MATERIAL TO PROCESS »
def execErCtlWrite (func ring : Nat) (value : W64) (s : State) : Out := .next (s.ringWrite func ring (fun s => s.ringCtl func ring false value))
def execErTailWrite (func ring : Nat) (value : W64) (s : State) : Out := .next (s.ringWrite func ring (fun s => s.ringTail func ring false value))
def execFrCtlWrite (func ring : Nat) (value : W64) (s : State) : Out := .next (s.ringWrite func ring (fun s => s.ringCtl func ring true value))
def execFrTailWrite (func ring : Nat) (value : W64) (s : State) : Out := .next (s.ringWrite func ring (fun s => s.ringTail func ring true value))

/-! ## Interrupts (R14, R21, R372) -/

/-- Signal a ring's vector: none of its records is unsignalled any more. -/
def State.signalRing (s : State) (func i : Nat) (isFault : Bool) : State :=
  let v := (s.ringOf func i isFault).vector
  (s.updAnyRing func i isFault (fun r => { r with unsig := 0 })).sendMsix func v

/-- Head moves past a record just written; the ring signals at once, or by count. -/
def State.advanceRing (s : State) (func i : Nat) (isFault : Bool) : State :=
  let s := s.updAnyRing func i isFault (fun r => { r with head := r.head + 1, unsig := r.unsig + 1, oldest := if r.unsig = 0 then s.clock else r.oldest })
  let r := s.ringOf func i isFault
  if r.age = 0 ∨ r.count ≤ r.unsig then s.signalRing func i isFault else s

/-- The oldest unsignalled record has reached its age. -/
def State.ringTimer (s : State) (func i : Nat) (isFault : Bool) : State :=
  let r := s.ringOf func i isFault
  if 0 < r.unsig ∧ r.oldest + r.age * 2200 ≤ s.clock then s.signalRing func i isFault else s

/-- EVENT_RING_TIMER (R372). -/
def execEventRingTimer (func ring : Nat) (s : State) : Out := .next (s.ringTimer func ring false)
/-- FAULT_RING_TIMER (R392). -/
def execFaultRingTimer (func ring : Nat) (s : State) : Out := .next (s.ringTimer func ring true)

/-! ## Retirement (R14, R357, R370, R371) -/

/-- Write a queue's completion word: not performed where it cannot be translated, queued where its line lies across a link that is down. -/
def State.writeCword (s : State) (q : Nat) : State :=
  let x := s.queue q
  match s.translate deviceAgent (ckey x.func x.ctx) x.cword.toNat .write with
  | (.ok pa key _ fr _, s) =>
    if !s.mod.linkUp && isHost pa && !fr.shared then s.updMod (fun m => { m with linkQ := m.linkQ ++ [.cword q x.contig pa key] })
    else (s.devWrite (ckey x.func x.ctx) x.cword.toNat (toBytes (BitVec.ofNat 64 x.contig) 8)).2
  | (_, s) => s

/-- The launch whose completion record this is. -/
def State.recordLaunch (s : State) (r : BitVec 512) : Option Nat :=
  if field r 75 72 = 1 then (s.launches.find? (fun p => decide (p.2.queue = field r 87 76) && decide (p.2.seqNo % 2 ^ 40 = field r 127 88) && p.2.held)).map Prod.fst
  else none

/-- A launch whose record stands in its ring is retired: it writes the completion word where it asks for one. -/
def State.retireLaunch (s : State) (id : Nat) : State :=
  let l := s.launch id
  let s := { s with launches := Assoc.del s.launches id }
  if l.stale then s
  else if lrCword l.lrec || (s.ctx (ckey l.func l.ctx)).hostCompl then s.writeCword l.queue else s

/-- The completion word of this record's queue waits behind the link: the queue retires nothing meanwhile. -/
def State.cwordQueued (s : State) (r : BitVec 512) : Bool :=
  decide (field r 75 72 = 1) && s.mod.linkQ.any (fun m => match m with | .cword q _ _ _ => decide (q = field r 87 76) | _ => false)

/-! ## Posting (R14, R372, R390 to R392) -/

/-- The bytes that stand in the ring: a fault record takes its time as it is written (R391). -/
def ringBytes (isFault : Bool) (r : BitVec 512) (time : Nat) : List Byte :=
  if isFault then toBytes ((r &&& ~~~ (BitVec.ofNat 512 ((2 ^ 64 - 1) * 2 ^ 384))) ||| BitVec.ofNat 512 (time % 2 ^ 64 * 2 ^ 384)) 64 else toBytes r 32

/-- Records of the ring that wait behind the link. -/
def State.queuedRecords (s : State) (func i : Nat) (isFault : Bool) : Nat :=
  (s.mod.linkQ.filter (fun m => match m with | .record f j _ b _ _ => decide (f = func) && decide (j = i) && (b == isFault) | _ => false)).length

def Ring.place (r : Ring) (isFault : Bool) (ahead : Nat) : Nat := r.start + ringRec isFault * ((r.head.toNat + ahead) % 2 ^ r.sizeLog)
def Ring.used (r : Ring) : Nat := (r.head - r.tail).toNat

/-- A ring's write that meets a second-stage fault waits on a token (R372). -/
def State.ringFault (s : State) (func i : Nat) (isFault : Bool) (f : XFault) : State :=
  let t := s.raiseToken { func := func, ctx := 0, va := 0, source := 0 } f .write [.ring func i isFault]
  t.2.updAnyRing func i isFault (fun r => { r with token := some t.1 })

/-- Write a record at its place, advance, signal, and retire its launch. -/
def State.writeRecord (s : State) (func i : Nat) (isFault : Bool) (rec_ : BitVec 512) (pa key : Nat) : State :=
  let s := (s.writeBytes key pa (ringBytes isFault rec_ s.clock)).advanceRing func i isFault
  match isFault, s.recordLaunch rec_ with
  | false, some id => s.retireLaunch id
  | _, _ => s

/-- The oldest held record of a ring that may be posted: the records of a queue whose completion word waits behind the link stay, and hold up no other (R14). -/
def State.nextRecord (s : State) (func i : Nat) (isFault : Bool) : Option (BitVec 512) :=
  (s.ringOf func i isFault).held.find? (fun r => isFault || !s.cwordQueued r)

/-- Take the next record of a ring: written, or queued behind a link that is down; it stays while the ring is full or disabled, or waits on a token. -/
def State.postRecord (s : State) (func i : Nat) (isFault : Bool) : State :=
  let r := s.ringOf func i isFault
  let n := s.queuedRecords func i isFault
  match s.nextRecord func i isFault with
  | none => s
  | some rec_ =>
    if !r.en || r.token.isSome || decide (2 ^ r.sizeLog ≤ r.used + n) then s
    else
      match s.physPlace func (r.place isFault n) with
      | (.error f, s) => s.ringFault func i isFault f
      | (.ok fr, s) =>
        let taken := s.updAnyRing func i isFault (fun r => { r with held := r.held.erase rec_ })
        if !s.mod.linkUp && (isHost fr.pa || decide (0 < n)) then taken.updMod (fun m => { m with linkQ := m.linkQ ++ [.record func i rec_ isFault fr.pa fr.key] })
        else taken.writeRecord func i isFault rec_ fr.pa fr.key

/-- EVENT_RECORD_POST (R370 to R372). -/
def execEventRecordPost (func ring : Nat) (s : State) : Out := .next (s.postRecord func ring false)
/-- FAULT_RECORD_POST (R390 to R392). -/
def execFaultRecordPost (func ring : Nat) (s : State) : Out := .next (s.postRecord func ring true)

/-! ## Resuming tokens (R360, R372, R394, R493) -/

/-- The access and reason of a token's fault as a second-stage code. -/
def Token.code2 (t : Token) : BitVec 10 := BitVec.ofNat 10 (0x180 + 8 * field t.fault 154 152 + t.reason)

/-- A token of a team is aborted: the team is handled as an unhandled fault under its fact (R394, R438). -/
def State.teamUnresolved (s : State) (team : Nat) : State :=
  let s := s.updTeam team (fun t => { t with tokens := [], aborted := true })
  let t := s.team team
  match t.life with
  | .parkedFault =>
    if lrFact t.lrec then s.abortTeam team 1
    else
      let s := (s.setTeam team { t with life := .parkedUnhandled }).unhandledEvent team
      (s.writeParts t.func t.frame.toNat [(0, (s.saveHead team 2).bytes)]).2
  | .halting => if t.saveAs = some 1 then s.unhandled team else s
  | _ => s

TASK GOAL »
Nothing but the lines from the line containing "else taken.writeRecord func" through the final line of the entries should appear in your answer, copied exactly.

ANSWER BOX »
        else taken.writeRecord func i isFault rec_ fr.pa fr.key

/-- EVENT_RECORD_POST (R370 to R372). -/
def execEventRecordPost (func ring : Nat) (s : State) : Out := .next (s.postRecord func ring false)
/-- FAULT_RECORD_POST (R390 to R392). -/
def execFaultRecordPost (func ring : Nat) (s : State) : Out := .next (s.postRecord func ring true)

/-! ## Resuming tokens (R360, R372, R394, R493) -/

/-- The access and reason of a token's fault as a second-stage code. -/
def Token.code2 (t : Token) : BitVec 10 := BitVec.ofNat 10 (0x180 + 8 * field t.fault 154 152 + t.reason)

/-- A token of a team is aborted: the team is handled as an unhandled fault under its fact (R394, R438). -/
def State.teamUnresolved (s : State) (team : Nat) : State :=
  let s := s.updTeam team (fun t => { t with tokens := [], aborted := true })
  let t := s.team team
  match t.life with
  | .parkedFault =>
    if lrFact t.lrec then s.abortTeam team 1
    else
      let s := (s.setTeam team { t with life := .parkedUnhandled }).unhandledEvent team
      (s.writeParts t.func t.frame.toNat [(0, (s.saveHead team 2).bytes)]).2
  | .halting => if t.saveAs = some 1 then s.unhandled team else s
  | _ => s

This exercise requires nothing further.